À la première place…
On s'attribue toujours une importance démesurée, alors que nous ne sommes qu'une infime poussière de l'univers. Une éphémère présence au cœur de l'infini.
Nous ne cessons pas, consciemment ou non, de nous placer au centre de nos pensées, de nos préoccupations et de nos jugements, comme si tout devait graviter autour de nous.
Nous avons énormément de considération, pour le faux Moi façonné par l'ego, qui, en nourrissant le sentiment d'importance, nous éloigne de notre véritable nature.
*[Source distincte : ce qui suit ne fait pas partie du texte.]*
/-- R111: the ring step chooses a head command of a member, and adds no member. -/
theorem ringStep_offers (step : ringStep quantum cost fuel ring = some (m, rest)) : ringOffers ring m rest := by
  have stays {n x : Member} {others : List Member} {v : Bool} (h : ringFrom ring (n :: others))
      (mem : x ∈ n.charged quantum (cost n) v ∨ x ∈ others) : ∃ y ∈ ring, y.who = x.who ∧ y.cls = x.cls := by
    rcases mem with own | other
    · obtain ⟨who, cls, _⟩ := mem_charged own
      obtain ⟨y, hy, hw, _, hc⟩ := h n List.mem_cons_self
      exact ⟨y, hy, hw.trans who.symm, hc.trans cls.symm⟩
    · obtain ⟨y, hy, hw, _, hc⟩ := h x (List.mem_cons_of_mem _ other)
      exact ⟨y, hy, hw, hc⟩
  refine ringStep_induct (p := ringFrom ring) (q := ringOffers ring)
    (fun n others h _ => ⟨h n List.mem_cons_self, fun x mem => stays h (List.mem_append.mp mem)⟩)
    (fun n others h _ _ _ => ⟨h n List.mem_cons_self, fun x mem => stays h (List.mem_append.mp mem).symm⟩)
    (fun n others h _ x mem => ?_) (fun x mem => ⟨x, mem, rfl, rfl, rfl⟩) step
  rcases List.mem_append.mp mem with other | own
  · exact h x (List.mem_cons_of_mem _ other)
  · rw [List.mem_singleton.mp own]
    exact h n List.mem_cons_self

/-! ### Credits (R112) -/

/-- The credit at a visit is at least the member's, and with a quantum of at most 64 at most 383. -/
theorem Member.inBounds.gained (h : m.inBounds) (most : quantum ≤ 64) :
    m.credit ≤ m.gained quantum ∧ m.gained quantum ≤ 383 := by
  obtain ⟨_, high, _, fresh⟩ := h
  have weight : m.cls.weight ≤ 4 := by cases m.cls <;> decide
  have add : m.cls.weight * quantum ≤ 256 := Nat.mul_le_mul weight most
  unfold Member.gained
  cases visited : m.visited
  · have := fresh visited
    simp only [Bool.false_eq_true, if_false]
    omega
  · simp [high]

/-- R112: the ring step keeps every credit in its bounds. -/
theorem ringStep_inBounds (most : quantum ≤ 64) (costs : ∀ m, cost m ≤ 128) (start : ∀ m ∈ ring, m.inBounds)
    (step : ringStep quantum cost fuel ring = some (m, rest)) : ∀ x ∈ rest, x.inBounds := by
  refine ringStep_induct (p := fun ring => ∀ m ∈ ring, m.inBounds) (q := fun _ rest => ∀ x ∈ rest, x.inBounds)
    (fun n others h paid x mem => ?_) (fun n others h short rush covered x mem => ?_) (fun n others h short x mem => ?_)
    start step <;> obtain ⟨least, highest⟩ := (h n List.mem_cons_self).gained most <;> have := costs n
  · rcases List.mem_append.mp mem with own | other
    · obtain ⟨_, _, credit, visited⟩ := mem_charged own
      exact ⟨by omega, by omega, fun _ => by omega, fun fresh => by simp [visited] at fresh⟩
    · exact h x (List.mem_cons_of_mem _ other)
  · rcases List.mem_append.mp mem with other | own
    · exact h x (List.mem_cons_of_mem _ other)
    · obtain ⟨_, cls, credit, _⟩ := mem_charged own
      exact ⟨by omega, by omega, fun slow => absurd (cls.trans rush) slow, fun _ => by omega⟩
  · rcases List.mem_append.mp mem with other | own
    · exact h x (List.mem_cons_of_mem _ other)
    · obtain ⟨low, _, slow, _⟩ := h n List.mem_cons_self
      rw [List.mem_singleton.mp own]
      exact ⟨low.trans least, highest, fun cls => (slow cls).trans least, fun _ => show n.gained quantum ≤ 127 by omega⟩

end

/-- Settles O28: a visit that dispatches is reached (`ringStep_isSome`), and what every visit keeps (`ringStep_induct`) holds of the
ring it leaves. -/
theorem ringStepDispatches : Obligations.RingStepDispatches := by
  intro quantum cost ring pos same nonempty
  obtain ⟨⟨m, rest⟩, step⟩ := Option.isSome_iff_exists.mp (ringStep_isSome pos same nonempty)
  obtain ⟨chosen, stays⟩ := ringStep_offers step
  exact ⟨m, rest, step, chosen, stays, fun most costs start => ringStep_inBounds most costs start step⟩

end Sys2Proof.Machine
end

section
/-! PROOFS. A dispatch point (O29). -/

namespace Sys2Proof.Machine

/-! ### A unit starts (R113) -/

/-- A bay whose operation in service is unit `u`, the first disk operation of which has been issued under profile `p`. -/
def Bay.serving (p : Profile) (u : DiskUnit) (op : DiskOp) (x : Bay) : Bay :=
  { x with service := some u, op := some op, opNumber := x.opNumber + 1, opTimer := 0, opLimit := p.operationTimeout }

/-- Only what a change of a bay makes of the one it finds matters. -/
theorem State.modBay_congr {s : State} {b : Nat} {f g : Bay → Bay} (h : f (s.bay b) = g (s.bay b)) :
    s.modBay b f = s.modBay b g := congrArg (s.setBay b) h

section
variable {s : State} {b c : Nat} {ref : CommandRef} {r : Command} {u : DiskUnit} {g : Bay → Bay}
À tout moment du jour ou de la nuit, la déferlante des médias nous soumet au flot ininterrompu d'informations relatant la souffrance, la misère, la mort, les guerres, les catastrophes naturelles, le dérèglement climatique et tant d'autres tragédies qui frappent notre monde.
Confrontés à cette affligeante réalité qui se répète sans cesse, pouvons-nous rester repliés sur nous-mêmes, presque insensibles à la succession des mauvaises nouvelles ?
Pouvons-nous en déduire que l'exposition permanente au dérèglement et à la dégénérescence du monde finit par éroder la sensibilité au point de rendre indifférent à la souffrance d'autrui ?
L'humanité est-elle plongée dans une faillite morale et spirituelle collective ?
L'individualisme effréné, le «chacun pour soi» a-t-il éradiqué toute compassion ?
Impuissance ? Renoncement ? Résignation ?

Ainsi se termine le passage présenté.